Exercise prompt: Starting with the first line of the data that follows, transcribe every line verbatim until the line containing "else if k < 15" has been transcribed.

Data to process:

[Start of Attachment]

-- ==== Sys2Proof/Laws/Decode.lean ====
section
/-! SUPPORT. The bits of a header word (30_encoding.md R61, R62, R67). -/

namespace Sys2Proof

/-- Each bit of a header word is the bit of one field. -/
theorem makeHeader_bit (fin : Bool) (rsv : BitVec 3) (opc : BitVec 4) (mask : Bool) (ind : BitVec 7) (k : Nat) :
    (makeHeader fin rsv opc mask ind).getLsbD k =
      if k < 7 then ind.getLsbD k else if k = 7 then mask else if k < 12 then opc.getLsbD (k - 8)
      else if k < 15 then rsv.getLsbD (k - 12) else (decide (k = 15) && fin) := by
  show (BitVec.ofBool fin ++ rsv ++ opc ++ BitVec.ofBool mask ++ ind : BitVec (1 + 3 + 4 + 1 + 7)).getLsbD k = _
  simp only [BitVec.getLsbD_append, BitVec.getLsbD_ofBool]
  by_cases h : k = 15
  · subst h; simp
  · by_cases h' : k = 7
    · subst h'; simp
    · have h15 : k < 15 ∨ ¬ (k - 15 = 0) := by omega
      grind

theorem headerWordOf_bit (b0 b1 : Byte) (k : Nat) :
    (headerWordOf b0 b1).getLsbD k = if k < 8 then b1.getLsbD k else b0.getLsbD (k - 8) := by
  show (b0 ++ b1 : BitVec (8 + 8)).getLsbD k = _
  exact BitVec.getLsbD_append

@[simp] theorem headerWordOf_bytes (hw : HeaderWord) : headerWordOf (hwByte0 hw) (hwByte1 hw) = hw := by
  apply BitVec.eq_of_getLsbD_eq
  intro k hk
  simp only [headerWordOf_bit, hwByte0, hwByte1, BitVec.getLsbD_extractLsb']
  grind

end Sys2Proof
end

[End of Attachment]

Finished task:
-- ==== Sys2Proof/Laws/Decode.lean ====
section
/-! SUPPORT. The bits of a header word (30_encoding.md R61, R62, R67). -/

namespace Sys2Proof

/-- Each bit of a header word is the bit of one field. -/
theorem makeHeader_bit (fin : Bool) (rsv : BitVec 3) (opc : BitVec 4) (mask : Bool) (ind : BitVec 7) (k : Nat) :
    (makeHeader fin rsv opc mask ind).getLsbD k =
      if k < 7 then ind.getLsbD k else if k = 7 then mask else if k < 12 then opc.getLsbD (k - 8)
      else if k < 15 then rsv.getLsbD (k - 12) else (decide (k = 15) && fin) := by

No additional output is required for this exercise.